== WORK REQUIRED ==
Scan the listing below. Report each line that includes "match".
[DATA RECORDS — start]
-- ==== Sys2Proof/Machine/Issue.lean ====
section
/-! DEFINITION. Fetching a word (R325, R326), the issue rotation (R70, R71), and what holds a word before it issues (R79, R86, R167, R172, R235). -/

namespace Sys2Proof.Machine
open Sys2Proof

/-! ## Fetch -/

/-- A fetch: the word and its literal, a page walk that holds it, or a fetch fault. -/
inductive Fetched where
  | word (w lit : BitVec 64)
  | walk (va : Nat)
  | bad (c : Cause)
  deriving DecidableEq, Repr

/-- The translations of the n 4-byte pieces of code from an address. -/
def State.codeXls (s : State) (c : Nat) (b : Blk) (a : Addr) (n : Nat) : List Xl :=
  (List.range n).map fun k => s.translate c b.asid ((a.toNat + 4 * k) % 2 ^ 57) { x := true }

/-- The bytes of code from an address under translations, as a number: code as it stood when the block started (R326). -/
def Blk.codeValue (b : Blk) : Nat → List Xl → Nat
  | _, [] => 0
  | va, .ok k :: l => b.codeNat (b.codeKey (va % 2 ^ 57) k) 4 + 2 ^ 32 * b.codeValue (va + 4) l
  | va, _ :: l => 2 ^ 32 * b.codeValue (va + 4) l

/-- The page to be walked, or the cause of the highest priority, among translations. -/
def xlsWalk (ls : List Xl) : Option Nat := ls.findSome? fun x => match x with | .walk va => some va | _ => none
def xlsBad (ls : List Xl) : Option Cause :=
  ls.foldl (fun m x =>
    match m, x with
    | some c, .bad d => if d.priority < c.priority then some d else some c
    | none, .bad d => some d
    | m, _ => m) none

/-- Fetching the word at an address and its literal (R325, R326). -/
def State.fetch (s : State) (c : Nat) (b : Blk) (a : Addr) : Fetched :=
  if 1 < a.toNat / 2 ^ 56 then .bad .apert
  else if a.toNat % 4 ≠ 0 then .bad .misalign
  else
    let xs := s.codeXls c b a 2
    match xlsWalk xs, xlsBad xs with
    | some va, _ => .walk va
    | none, some d => .bad d
    | none, none =>
      let w := BitVec.ofNat 64 (b.codeValue a.toNat xs)
      let ys := s.codeXls c b (a + 8) (litLen w / 4)
      match xlsWalk ys, xlsBad ys with
      | some va, _ => .walk va
      | none, some d => .bad d
      | none, none => .word w (BitVec.ofNat 64 (b.codeValue (a.toNat + 8) ys))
[DATA RECORDS — finish]
== YOUR SOLUTION ==
def xlsWalk (ls : List Xl) : Option Nat := ls.findSome? fun x => match x with | .walk va => some va | _ => none
    match m, x with
    match xlsWalk xs, xlsBad xs with
      match xlsWalk ys, xlsBad ys with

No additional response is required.